# bought me a new wheeler



## jrfonte (Mar 9, 2010)

i just bought me a new 10' 750 blue brute today i still have to sign 2 papers at the bank and then go pick it up on saturday. and then start on modifying it lol. my wife is so happy right now lol. her> :twak: < me.


----------



## meangreen360 (May 3, 2009)

:worthless:


----------



## seth5208 (Mar 20, 2010)

what'd you pay for it if you dont mind me asking?? cuz the blue is more than the green or red or black


----------



## jrfonte (Mar 9, 2010)

ill put them up when i get it home. i bought the 212 itp rims in black and machined in rear offset for it too. the first 4 rims i picked out they couldnt get because of back orders for about 2 months so i settled with these.


----------



## jrfonte (Mar 9, 2010)

8200.00 with rims included they were the cheapest place around this area


----------



## seth5208 (Mar 20, 2010)

what kinda tires did you get on those rims? i love those 212's i've got all black n my dad's got the black n machined one


----------



## 650Brute (Dec 18, 2008)

:worthless:


----------



## BadBadBrute (Mar 25, 2010)

I have the 212's with 28 backs and they look AWESOME. The black wheels look good on the blue bike.

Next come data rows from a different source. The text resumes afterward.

/-- R466 to R473: the power commands; an awake pier at f tenths of a gigahertz takes the least whole number of shares not below
2.4 + 1.35 f. -/
def Obligations.PowerCommands : Prop :=
  -- R269 and R466 to R473: the power commands, each where it has something to do and where it has not.
  (
    let same := fun (d : Dev) (p : Fin 16) (v : DW) => v.extractLsb' 8 2 = (d.pier p).pw.tst ∧ v.extractLsb' 0 5 = (d.pier p).pw.tfreq
    let legalF := fun (v : DW) => 2 ≤ (v.extractLsb' 0 5).toNat ∧ (v.extractLsb' 0 5).toNat ≤ 16
    (∀ a v s, (v.extractLsb' 0 10).toNat = s.dev.pw.budget → Answers (.pwBudgetWrite a v) s s.dev) ∧
    (∀ a v s, (v.extractLsb' 0 10).toNat ≠ s.dev.pw.budget → s.dev.unlocked = true → 120 ≤ (v.extractLsb' 0 10).toNat →
      (v.extractLsb' 0 10).toNat ≤ 560 →
      AnswersWith (.pwBudgetWrite a v) s (fun d => d.pw.budget = (v.extractLsb' 0 10).toNat ∧ d.pw.scap = s.dev.pw.scap ∧
        d.pw.err = s.dev.pw.err ∧ d.items = s.dev.items)) ∧
    (∀ a v s, (v.extractLsb' 0 10).toNat ≠ s.dev.pw.budget →
      (s.dev.unlocked = false ∨ (v.extractLsb' 0 10).toNat < 120 ∨ 560 < (v.extractLsb' 0 10).toNat) →
      Answers (.pwBudgetWrite a v) s { s.dev with pw := { s.dev.pw with err := true } }) ∧
    (∀ (p : Fin 16) a v s, same s.dev p v → Answers (.pwPierTargetWrite p a v) s s.dev) ∧
    (∀ (p : Fin 16) a v s, s.dev.targetWritable a = false → ¬ same s.dev p v →
      Answers (.pwPierTargetWrite p a v) s { s.dev with pw := { s.dev.pw with err := true } }) ∧
    (∀ (p : Fin 16) a v s, s.dev.targetWritable a = true → ¬ same s.dev p v →
      AnswersWith (.pwPierTargetWrite p a v) s (fun d =>
        (d.pier p).pw.tst = (if v.extractLsb' 8 2 = 3#2 then (s.dev.pier p).pw.tst else v.extractLsb' 8 2) ∧
        (legalF v → (d.pier p).pw.tfreq = v.extractLsb' 0 5 ∧ d.pw.err = (s.dev.pw.err || decide (v.extractLsb' 8 2 = 3#2))) ∧
        (¬ legalF v → (d.pier p).pw.tfreq = (s.dev.pier p).pw.tfreq ∧ d.pw.err = true) ∧
        (d.pier p).mem.quarry = (s.dev.pier p).mem.quarry ∧ (∀ q, q ≠ p → d.pier q = s.dev.pier q) ∧
        (v.extractLsb' 8 2 = 1#2 → (s.dev.pier p).awake = true → s.dev.holdsNoBatch p.val = true → (s.dev.pier p).pw.change = .none →
          (d.pier p).pw.st = .sleep ∧ (d.pier p).mem.banks = (s.dev.pier p).mem.banks) ∧
        (v.extractLsb' 8 2 = 0#2 → (s.dev.pier p).pw.st ≠ .off → s.dev.holdsNoBatch p.val = true → (s.dev.pier p).pw.change = .none →
          (d.pier p).pw.st = .off ∧ (d.pier p).mem.banks = []) ∧
        (v.extractLsb' 8 2 = 2#2 → legalF v → (s.dev.pier p).awake = true → (v.extractLsb' 0 5).toNat < (s.dev.pier p).goal →
          (d.pier p).pw.change = .freq (v.extractLsb' 0 5).toNat (s.dev.pier p).pw.freq) ∧
        (v.extractLsb' 8 2 = 2#2 → legalF v → (s.dev.pier p).awake = true → (s.dev.pier p).goal ≤ (v.extractLsb' 0 5).toNat →
          (d.pier p).pw.change = (s.dev.pier p).pw.change))) ∧
    (∀ (p : Fin 16) a v s, v.getLsbD 31 = true → s.dev.fc.out.getLsbD p.val = false →
      AnswersWith (.pwPierRst p a v) s (fun d => d.fc.inReset.getLsbD p.val = true ∧ (d.core (.pier p)).run = .reset ∧
        (d.pier p).mem.quarry = (s.dev.pier p).mem.quarry)) ∧
    (∀ (p : Fin 16) a v s, v.getLsbD 31 = false ∨ s.dev.fc.out.getLsbD p.val = true →
      exec (.pwPierRst p a v) s = exec (.pwPierTargetWrite p a v) s) ∧
    (∀ s p f, s.dev.staggerOk = true → s.dev.raiseNext = some (p, f) →
      AnswersWith .pierRaise s (fun d =>
        (d.pier p).pw.change = .freq f (s.dev.pier p).pw.freq ∧ d.pw.lastStart = some s.dev.now ∧
        (d.pier p).pw.shares = max (max (s.dev.pier p).pw.shares (sharesAt f)) 8 ∧ ∀ q, q ≠ p → d.pier q = s.dev.pier q)) ∧
    (∀ s, s.dev.staggerOk = false ∨ s.dev.raiseNext = none → Answers .pierRaise s s.dev) ∧
    (∀ (p : Fin 16) s f o, (s.dev.pier p).pw.change = .freq f o → s.dev.now < (s.dev.pier p).pw.since + 250 →
      Answers (.frequencyChangeEnd p) s s.dev) ∧
    (∀ (p : Fin 16) s f o, (s.dev.pier p).pw.change = .freq f o → (s.dev.pier p).pw.since + 250 ≤ s.dev.now →
      Answers (.frequencyChangeEnd p) s (s.dev.setPier p { s.dev.pier p with pw := { (s.dev.pier p).pw with
        freq := f, shares := sharesAt f
        change := if (s.dev.pier p).pw.st = .idle ∧ (s.dev.pier p).runs.exec ≠ none then .ramp else .none
        since := s.dev.now } })) ∧
    (∀ (p : Fin 16) s, (∀ f o, (s.dev.pier p).pw.change ≠ .freq f o) → Answers (.frequencyChangeEnd p) s s.dev) ∧
    (∀ (p : Fin 16) s f, (s.dev.pier p).pw.change = .wake f →
      s.dev.now < (s.dev.pier p).pw.since + wakeTicks (s.dev.pier p).pw.st f → Answers (.pierWakeComplete p) s s.dev) ∧
    (∀ (p : Fin 16) s f, (s.dev.pier p).pw.change = .wake f →
      (s.dev.pier p).pw.since + wakeTicks (s.dev.pier p).pw.st f ≤ s.dev.now →
      let d := s.dev.wakeDone p f
      let e := if d.life.op = .startUp ∨ d.mayRelease p = false then d else d.onPier p (fun P => P.release d.now)
      Answers (.pierWakeComplete p) s (((e.placedOn p).foldl (fun d b => d.announce p b) e).reclaim.eagerAll.placeNext) ∧
      (d.pier p).pw.st = .idle ∧ (d.pier p).pw.freq = f ∧ (d.pier p).pw.shares = sharesAt f ∧
      (d.pier p).mem.selfRefresh = (s.dev.fc.quar.getLsbD p.val || !(s.dev.pier p).mem.trained) ∧
      (d.pier p).mem.quarry = (s.dev.pier p).mem.quarry ∧
      ((s.dev.pier p).pw.st ≠ .off → (d.pier p).mem.banks = (s.dev.pier p).mem.banks ∧ (d.pier p).regs = (s.dev.pier p).regs)) ∧
    (∀ (p : Fin 16) s, (∀ f, (s.dev.pier p).pw.change ≠ .wake f) → Answers (.pierWakeComplete p) s s.dev) ∧
    (∀ (p : Fin 16) s, (s.dev.pier p).pw.change = .ramp → (s.dev.pier p).pw.since + 2 ≤ s.dev.now →
      Answers (.laneRampEnd p) s (s.dev.setPier p { s.dev.pier p with
        pw := { (s.dev.pier p).pw with st := .run, change := .none, since := s.dev.now } })) ∧
    (∀ (p : Fin 16) s, (s.dev.pier p).pw.change ≠ .ramp ∨ s.dev.now < (s.dev.pier p).pw.since + 2 → Answers (.laneRampEnd p) s s.dev) ∧
    (∀ (p : Fin 16) s,
      let P := s.dev.pier p
      let idle := P.pw.st = .run ∧ P.runs.exec = none ∧ P.runs.queued = none ∧ P.pw.lastRun + 2500 ≤ s.dev.now
      (idle → Answers (.idleDrop p) s (s.dev.setPier p { P with pw := { P.pw with st := .idle, since := s.dev.now } })) ∧
      (¬ idle → Answers (.idleDrop p) s s.dev))) ∧
  -- R469: an awake pier at f tenths of a gigahertz takes the smallest whole number of shares that is at least 2.4 + 1.35
  -- f.
  (∀ f : Nat, 48 + 27 * f ≤ 20 * sharesAt f ∧ 20 * sharesAt f < 48 + 27 * f + 20)
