theorem Dev.fn_onFn_of_ne (d : Dev) {f e : FnId} (g : Func → Func) (h : e ≠ f) : (d.onFn f g).fn e = d.fn e := by
  have : (fnNum f).val ≠ (fnNum e).val := fun x => h (fnNum_injective (Fin.ext x.symm))
  simp [Dev.fn, Dev.onFn, this]

@[simp] theorem Dev.ring_onRing_self (d : Dev) (f : FnId) (r : Fin 64) (g : Ring → Ring) :
    (d.onRing f r g).ring f r = g (d.ring f r) := by
  simp [Dev.ring, Dev.onRing]

theorem Dev.ring_onRing_of_ne (d : Dev) (f : FnId) {r q : Fin 64} (g : Ring → Ring) (h : q ≠ r) :
    (d.onRing f r g).ring f q = d.ring f q := by
  have : r.val ≠ q.val := fun x => h (Fin.ext x.symm)
  simp [Dev.ring, Dev.onRing, this]

@[simp] theorem Dev.used_fresh (d : Dev) : d.used.fresh = d.fresh + 1 := rfl

@[simp] theorem Dev.send_out (d : Dev) (o : Out) : (d.send o).host.out = d.host.out ++ [o] := rfl

@[simp] theorem Dev.pier_used (d : Dev) (p : Fin 16) : d.used.pier p = d.pier p := rfl

@[simp] theorem Dev.core_used (d : Dev) (c : CoreId) : d.used.core c = d.core c := by cases c <;> rfl

@[simp] theorem Dev.pier_send (d : Dev) (o : Out) (p : Fin 16) : (d.send o).pier p = d.pier p := rfl

@[simp] theorem Dev.core_send (d : Dev) (o : Out) (c : CoreId) : (d.send o).core c = d.core c := by cases c <;> rfl

@[simp] theorem Dev.pier_detect (d : Dev) (a b x y : Nat) (p : Fin 16) : (d.detect a b x y).pier p = d.pier p := rfl

@[simp] theorem Dev.core_detect (d : Dev) (a b x y : Nat) (c : CoreId) : (d.detect a b x y).core c = d.core c := by
  cases c <;> rfl

@[simp] theorem Dev.pier_onFn (d : Dev) (f : FnId) (g : Func → Func) (p : Fin 16) : (d.onFn f g).pier p = d.pier p := rfl

@[simp] theorem Dev.pier_onRing (d : Dev) (f : FnId) (r : Fin 64) (g : Ring → Ring) (p : Fin 16) :
    (d.onRing f r g).pier p = d.pier p := rfl

/-- A command that answers leaves the queue and goes on with the device it names. -/
theorem State.answer_eq (s : State) (d : Dev) : s.answer d = .next { s with dev := d } := rfl

end Sys2Proof.Machine
end

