/-- Where a pier's batch may be preempted, rule 3 chooses a victim (R370). -/
theorem Dev.rule3_of_victimOk (he : d.setter.preEn = true) (hp : d.preempting b.id = false) (hv : d.victimOk b.cls.qos b p = true) :
    ∃ q v, d.rule3 b = some (q, v) := by
  have hne : (List.finRange 16).filter (d.victimOk b.cls.qos b) ≠ [] :=
    List.ne_nil_of_mem (List.mem_filter.2 ⟨List.mem_finRange p, hv⟩)
  have hs := (Dev.foldl_betterVictim (fun _ => Dev.mem_victims) (m := none) nofun).2 (.inl hne)
  obtain ⟨⟨q, v⟩, h⟩ := Option.isSome_iff_exists.1 hs
  exact ⟨q, v, by rw [Dev.rule3_eq, he, hp]; exact h⟩

end Rule3

/-- A request for preemption: it joins the setter's, REQ and its time stand in the pier, and IPEND bit 3 rises (R371). -/
theorem Dev.preempt_spec (d : Dev) (b v : Batch) (p : Fin 16) :
    (d.preempt b v p).setter.preempts = d.setter.preempts ++ [(p, b.id, v.id)] ∧ ((d.preempt b v p).pier p).regs.req = true ∧
    ((d.preempt b v p).pier p).regs.reqAt = d.now ∧ ((d.preempt b v p).core (.pier p)).ipend.getLsbD 3 = true ∧
    (d.preempt b v p).setter.batches = d.setter.batches := by
  obtain ⟨P, h, hw, hi⟩ := Dev.pendPier_onPier
    { d with setter := { d.setter with preempts := d.setter.preempts ++ [(p, b.id, v.id)] } } p
    (fun P => { P with regs := { P.regs with req := true, reqAt := d.now } }) 3
  have he : d.preempt b v p = _ := h
  rw [Dev.core, he, Dev.pier_setPier_self]
  refine ⟨rfl, Pier.req_of_work hw, Pier.reqAt_of_work hw, ?_, rfl⟩
  rw [hi, BitVec.getLsbD_or]
  exact Bool.or_true _

theorem Dev.pier_onPier_pw (d : Dev) (p : Fin 16) (g : Pier → Pier) (pw : Arbiter) :
    Dev.pier { d.onPier p g with pw := pw } p = g (d.pier p) := Dev.pier_onPier_self d p g

/-- A wake that the setter starts: the pier slept and now it wakes, and the piers in reset stay (R364, R470). -/
theorem Dev.tryWake_spec (h : d.tryWake p = some e) : e.fc = d.fc ∧ (e.pier p).awake = false ∧
    (e.pier p).regs = (d.pier p).regs ∧ ∃ f, (e.pier p).pw.change = .wake f := by
  unfold Dev.tryWake at h
  dsimp only at h
  split at h
  · cases h
  · next hn =>
    have ha : (d.pier p).awake = false := by simp_all
    split at h
    · cases h
    · next f _ =>
      split at h
      · cases h
      · obtain rfl := Option.some.inj h
        refine ⟨rfl, ?_⟩
        rw [Dev.pier_onPier_pw]
        exact ⟨ha, rfl, f, rfl⟩

/-- The pier that rule 2 wakes (R364). -/
theorem Dev.tryWake_of_rule2 {b : Batch} (h : d.rule2 b = some (p, e)) : d.tryWake p = some e := by
  obtain ⟨q, -, hq⟩ := List.exists_of_findSome?_eq_some h
  split at hq
  · cases hq
  · obtain ⟨e', he', heq⟩ := Option.map_eq_some_iff.1 hq
    cases heq
    exact he'

/-! ### What the setter does with one ready batch (R363, R364) -/

section PlaceOne

variable {b : Batch} {q : Fin 16}

theorem Dev.placeOne_of_allowed (h : d.allowed (d.batchParts b) q = true) : d.placeOne b =
    match d.rule1 b with
    | some p => some (d.place b p)
    | none =>
      match d.rule2 b with
      | some (p, d') => some (d'.place b p)
      | none =>
        match d.rule3 b with
        | some (p, v) => some (d.preempt b v p)
        | none => none := by
  have ha : (List.finRange 16).any (d.allowed (d.batchParts b)) = true := List.any_eq_true.2 ⟨q, List.mem_finRange q, h⟩
  rw [Dev.placeOne, ha] <;> rfl

theorem Dev.placeOne_of_not_allowed (h : ∀ p, d.allowed (d.batchParts b) p = false) :
    d.placeOne b = if 1 < (d.batchParts b).length then some (d.splitBatch b) else none := by
  have ha : (List.finRange 16).any (d.allowed (d.batchParts b)) = false :=
    List.any_eq_false.2 fun p _ => by rw [h p]; exact Bool.false_ne_true
  rw [Dev.placeOne, ha]
  rfl

theorem Dev.placeOne_rule1 (h : d.allowed (d.batchParts b) q = true) (h1 : d.rule1 b = some p) : d.placeOne b = some (d.place b p) := by
  rw [Dev.placeOne_of_allowed h, h1]

theorem Dev.placeOne_rule2 (h : d.allowed (d.batchParts b) q = true) (h1 : d.rule1 b = none) (h2 : d.rule2 b = some (p, e)) :
    d.placeOne b = some (e.place b p) := by
  rw [Dev.placeOne_of_allowed h, h1, h2]

theorem Dev.placeOne_rule3 {v : Batch} (h : d.allowed (d.batchParts b) q = true) (h1 : d.rule1 b = none) (h2 : d.rule2 b = none)
    (h3 : d.rule3 b = some (p, v)) : d.placeOne b = some (d.preempt b v p) := by
  rw [Dev.placeOne_of_allowed h, h1, h2, h3]
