/-! ## Acceptance and rejection -/

/-- 40_framing.md R90, R91: the checks of the host's write of a word to `CMD`, in their order, for words
that decode and words that do not; a rejection writes `ERR` and `ERRCODE` and nothing else; a word that
passes is the accepted one. -/
def Obligations.CommandWordChecks : Prop :=
  ∀ (s : State) (w : Word), s.cfg.Legal →
    if busy s = true then hostOp (.write 0x00 4 w) s = .next { s with err := true, errCode := .busy }
    else
      match acceptanceError w s with
      | some code => hostOp (.write 0x00 4 w) s = .next { s with err := true, errCode := code }
      | none => ∃ i, commandWord i = w ∧ hostOp (.write 0x00 4 w) s = .next (accepted i s)

/-- 40_framing.md R92: what acceptance does, for each of the seven commands, the whole next state; it
emits no event, and for every command but `NOP` the next sequencer step emits the first. -/
def Obligations.AcceptanceEffect : Prop :=
  ∀ (s : State) (i : Instr), s.cfg.Legal → busy s = false → operandsOk i s = true →
    exec i s = .next (accepted i s) ∧ (accepted i s).trace = s.trace ∧
      (i ≠ .nop → ∃ e, (sequencerStep (accepted i s)).trace = s.trace ++ [e])

/-- 40_framing.md R102: `NOP` completes at its acceptance, with no event. -/
def Obligations.NopCompletesAtAcceptance : Prop :=
  ∀ s : State, s.cfg.Legal → busy s = false →
    ∃ t, exec .nop s = .next t ∧ t.cmd = 0#32 ∧ t.done = true ∧ busy t = false ∧
      t.trace = s.trace ∧ t.err = s.err ∧ t.errCode = s.errCode ∧ t.lCmd = 0#32 ∧
      sequencerStep t = t

/-- 60_exceptions.md R182, R203 of 70_reset_and_hazards.md: every command is rejected while busy. -/
def Obligations.BusyRejectsEveryCommand : Prop :=
  ∀ (s : State) (i : Instr), s.cfg.Legal → busy s = true →
    exec i s = .next { s with err := true, errCode := .busy }

/-- 30_encoding.md R80: a host that supplies the read flag is rejected with `E_ADDR`. -/
def Obligations.ReadFlagAddressRejected : Prop :=
  ∀ (s : State) (taddr tval : Byte), s.cfg.Legal → busy s = false → 0x80#8 ≤ taddr →
    exec (.trd taddr) s = .next { s with err := true, errCode := .addr } ∧
    exec (.twr taddr tval) s = .next { s with err := true, errCode := .addr }

/-- 40_framing.md R103, 30_encoding.md R78: more than `P_MAX` parameters are rejected. -/
def Obligations.OversizedParameterCountRejected : Prop :=
  ∀ (s : State) (dop nparam : Byte), s.cfg.Legal → busy s = false → s.cfg.pMax < nparam.toNat →
    exec (.dcmd dop nparam) s = .next { s with err := true, errCode := .param }

/-- 42_fill.md R142: an inverted window is rejected with `E_WINDOW` and emits no event. -/
def Obligations.InvertedWindowRejected : Prop :=
  ∀ (s : State) (color : Half), s.cfg.Legal → busy s = false →
    (s.arg0.extractLsb' 16 16 > s.arg0.extractLsb' 0 16 ∨
      s.arg1.extractLsb' 16 16 > s.arg1.extractLsb' 0 16) →
    exec (.fill color) s = .next { s with err := true, errCode := .window }

/-- 00_scope.md R8: a configuration that violates a constraint has no meaning and is refused. That every
step and every command refuses it, before any other check, is the model's choice (assumption log 16). -/
def Obligations.IllegalConfigurationRefused : Prop :=
  ∀ s : State,
    (s.cfg.touchIdBase > 0x7E#8 ∨ s.cfg.tregSysCtrl1 ≥ 0x80#8 ∨ s.cfg.tregSysCtrl2 ≥ 0x80#8 ∨
      s.cfg.tregGpioAf ≥ 0x80#8 ∨ s.cfg.tregGpioDir ≥ 0x80#8 ∨ s.cfg.tregGpioSet ≥ 0x80#8 ∨
      s.cfg.tregGpioClr ≥ 0x80#8 ∨ s.cfg.dcCmdLevel = s.cfg.dcDataLevel ∨
      s.cfg.dispCs = s.cfg.touchCs ∨ s.cfg.modePref = s.cfg.modeAlt ∨
      s.cfg.tResetUs < 5000 ∨ s.cfg.tSlpoutUs < 100000 ∨ s.cfg.tDisponUs < 20000 ∨
      s.cfg.tBlinkUs < 300000 ∨ (¬ ∃ k : Fin 8, s.cfg.touchGpioMask = 1#8 <<< k.val)) →
    step s = .refused .illegalConfiguration ∧ ∀ i, exec i s = .refused .illegalConfiguration

/-! ## The step of the machine -/

/-- A step runs the decoded command: when the host moves next and its next access writes to `CMD` a
word that decodes to `i`, the step is `exec i` after the turn and the access are taken. -/
def Obligations.StepRunsDecodedCommand : Prop :=
  ∀ (s : State) (w : Word) (rest : List HostOp) (i : Instr), s.cfg.Legal → nextTurn s = .host →
    s.hostQueue = .write 0x00 4 w :: rest → decodeWord w = .ok i →
    step s = exec i { s with turns := s.turns.tail, hostQueue := rest }

/-- 00_scope.md R11, 20_memory.md R56, R61: when the host moves next, the step is its next access, whatever
it is, on the state with the turn and the access taken; with no access left the turn is taken and nothing
else changes (the queue, the turns and the empty move are the model's, assumption logs 6, 7 and 8). -/
def Obligations.StepRunsHostAccess : Prop :=
  ∀ s : State, s.cfg.Legal → nextTurn s = .host →
    (∀ op rest, s.hostQueue = op :: rest →
      step s = hostOp op { s with turns := s.turns.tail, hostQueue := rest }) ∧
    (s.hostQueue = [] → step s = .next { s with turns := s.turns.tail })

/-- A placed word is the next thing the machine runs, on the state it was placed on. -/
def Obligations.PlacedWordRunsNext : Prop :=
  ∀ (s : State) (w : Nat) (i : Instr), s.cfg.Legal → decodeTableWord 32 w = some i →
    step (s.withFetchWord 32 w) = exec i s

/-- 00_scope.md R11: a turn of the sequencer is one sequencer step, after the turn is taken. -/
def Obligations.SequencerTurnSteps : Prop :=
  ∀ s : State, s.cfg.Legal → nextTurn s = .sequencer →
    step s = .next (sequencerStep { s with turns := s.turns.tail })

/-- With no turn listed, a machine run is a run of the sequencer while a command runs (the model's
choice, assumption log 6). -/
def Obligations.UnscheduledRunIsSequencerRun : Prop :=
  ∀ (k : Nat) (s : State), s.cfg.Legal → s.turns = [] →
    (∀ j, j < k → busy (runSequencer j s) = true) →
    Host.Core.run Sys2Proof.core k s = .next (runSequencer k s)

/-- 70_reset_and_hazards.md R200, R201: the reset input puts every piece of state at its reset value,
emits no event, and leaves the configuration as it is. -/
def Obligations.ResetInputLeavesResetValues : Prop :=
  ∀ s : State, s.cfg.Legal → nextTurn s = .reset →
    ∃ t, step s = .next t ∧
      t.cmd = 0#32 ∧ statusWord t = 0#32 ∧ t.arg0 = 0#32 ∧ t.arg1 = 0#32 ∧ t.rdata = 0#8 ∧
      t.chipId = 0#16 ∧ (∀ k, t.params.get k = 0#32) ∧
      t.lCmd = 0#32 ∧ t.lArg0 = 0#32 ∧ t.lArg1 = 0#32 ∧ (∀ k, t.lP.get k = 0#32) ∧
      t.actOp = .none ∧ t.buState = .idle ∧ t.buIdx = 0 ∧ t.seq = none ∧ t.hsState = .idle ∧
      t.hsResult = .none ∧ t.touchMode = .pref ∧ t.dcOut = .cmd ∧ t.spiCfg = none ∧
      t.cfg = s.cfg ∧ t.trace = s.trace

/-- RS-1 of 95_test_vectors.md, 70_reset_and_hazards.md R200: from `State.reset` every register of the
window reads 0, and nothing has been emitted. -/
def Obligations.ResetReadsZeroEverywhere : Prop :=
  State.reset.trace = [] ∧ busy State.reset = false ∧ State.reset.cfg.Legal ∧
    ∀ (off : Nat) (r : HostReg), hostReg off = some r → readReg r State.reset = 0#32

/-! ## The register window -/

/-- 10_state.md R22 with the codes of R32, R34, R35 and 60_exceptions.md R180: the fields of `STATUS`. -/
def Obligations.StatusFields : Prop :=
  ∀ s : State,
    (statusWord s).getLsbD 0 = (s.actOp != .none) ∧
    (statusWord s).getLsbD 1 = s.done ∧
    (statusWord s).getLsbD 2 = s.err ∧
    (statusWord s).getLsbD 3 = false ∧
    ((statusWord s).extractLsb' 4 4).toNat =
      (match s.errCode with
        | .none => 0 | .illegal => 1 | .busy => 2 | .addr => 3 | .param => 4 | .window => 5) ∧
    ((statusWord s).extractLsb' 8 2).toNat =
      (match s.hsResult with
        | .none => 0 | .pass => 1 | .failId => 2 | .failIrq => 3) ∧
    (statusWord s).getLsbD 10 = s.hsFallback ∧
    (statusWord s).getLsbD 11 = (s.touchMode == .alt) ∧
    (statusWord s).getLsbD 12 = s.buDone ∧
    (statusWord s).extractLsb' 13 3 = 0#3 ∧
    ((statusWord s).extractLsb' 16 4).toNat =
      (match s.buState with
        | .idle => 0 | .reset => 1 | .sleepInClear => 2 | .config => 3 | .sleepExit => 4
        | .settleSlpout => 5 | .displayOn => 6 | .settleDispon => 7 | .done => 8) ∧
    ((statusWord s).extractLsb' 20 4).toNat =
      (match s.hsState with
        | .idle => 0 | .cfgPref => 1 | .readId1 => 2 | .cfgAlt => 3 | .readId2 => 4 | .checkIrq => 5
        | .softReset => 6 | .clkEn => 7 | .gpioCfg => 8 | .blink => 9 | .pass => 10 | .fail => 11) ∧
    (statusWord s).extractLsb' 24 8 = 0#8

/-- 10_state.md R23: a write of `STATUS` clears `DONE` by bit 1, `ERR` and `ERRCODE` by bit 2, and
changes nothing else. -/
def Obligations.StatusWriteClears : Prop :=
  ∀ (s : State) (v : Word),
    hostOp (.write 0x04 4 v) s = .next
      { s with
        done := if v.getLsbD 1 then false else s.done
        err := if v.getLsbD 2 then false else s.err
        errCode := if v.getLsbD 2 then .none else s.errCode }

/-- 20_memory.md R57, 10_state.md R26, R27, R29: a write of `RDATA`, `CHIPID` or a reserved offset has
no effect. -/
def Obligations.ReadOnlyOffsetsIgnoreWrites : Prop :=
  ∀ (s : State) (v : Word) (off : Nat), off = 0x10 ∨ off = 0x14 ∨ off = 0x18 ∨ off = 0x1C →
    hostOp (.write off 4 v) s = .next s

/-- 10_state.md R24, R25, R28, 40_framing.md R93: `ARG0`, `ARG1` and `PARAMk` store every bit, at any
time, and change nothing else. -/
def Obligations.OperandRegistersStore : Prop :=
  ∀ (s : State) (v : Word),
    hostOp (.write 0x08 4 v) s = .next { s with arg0 := v } ∧
    hostOp (.write 0x0C 4 v) s = .next { s with arg1 := v } ∧
    ∀ k : Fin 8, ∃ p : ParamRegs,
      hostOp (.write (0x20 + 4 * k.val) 4 v) s = .next { s with params := p } ∧
      p.get k = v ∧ ∀ j, j ≠ k → p.get j = s.params.get j

/-- 10_state.md R20 to R29, 20_memory.md R57: what a host read returns at each offset; it changes
nothing but the model's record of it (log 8). -/
def Obligations.HostReadValues : Prop :=
  ∀ (s : State),
    hostOp (.read 0x00 4) s = .next (logRead 0x00 s.cmd s) ∧
    hostOp (.read 0x04 4) s = .next (logRead 0x04 (statusWord s) s) ∧
    hostOp (.read 0x08 4) s = .next (logRead 0x08 s.arg0 s) ∧
    hostOp (.read 0x0C 4) s = .next (logRead 0x0C s.arg1 s) ∧
    hostOp (.read 0x10 4) s = .next (logRead 0x10 (s.rdata.setWidth 32) s) ∧
    hostOp (.read 0x14 4) s = .next (logRead 0x14 (s.chipId.setWidth 32) s) ∧
    hostOp (.read 0x18 4) s = .next (logRead 0x18 0#32 s) ∧
    hostOp (.read 0x1C 4) s = .next (logRead 0x1C 0#32 s) ∧
    (∀ k : Fin 8, hostOp (.read (0x20 + 4 * k.val) 4) s =
      .next (logRead (0x20 + 4 * k.val) (s.params.get k) s)) ∧
    ∀ (off : Nat) (v : Word),
      logRead off v s = { s with readLog := s.readLog ++ [{ off := off, value := v }] }

/-- 20_memory.md R55: an access that is not 32 bits wide, not aligned, or outside `0x00` to `0x3C` has
no meaning; every other access has one unless the configuration has none. -/
def Obligations.HostAccessContract : Prop :=
  ∀ (s : State) (off width : Nat) (v : Word), s.cfg.Legal →
    if width = 4 ∧ off % 4 = 0 ∧ off ≤ 0x3C then
      (∃ t, hostOp (.read off width) s = .next t) ∧ ∃ t, hostOp (.write off width v) s = .next t
    else
      (∃ r, hostOp (.read off width) s = .refused r) ∧
        ∃ r, hostOp (.write off width v) s = .refused r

You will not be disappointed... :flames:


----------



## Polaris425 (Dec 16, 2004)

Congrats!!!!


----------



## BleednGreen68 (Apr 19, 2010)

Nice choice! You wont be disappointed. It will lead you to a mud hole! Yer wife will want one too just give her time hahaha :rockn:


----------



## Rack High (Feb 23, 2010)

Good luck with your new BRUTE!!


----------



## phreebsd (Dec 16, 2004)

Congratulations! Post pics !


----------



## jrfonte (Mar 9, 2010)

my wife has an 08 rhino 700 that ive done some mods to. just out of curiousity how much is everyone else paying for them? i still have 2 papers to go and sign at the bank before it is acctually mine to take home just waiting on a day off.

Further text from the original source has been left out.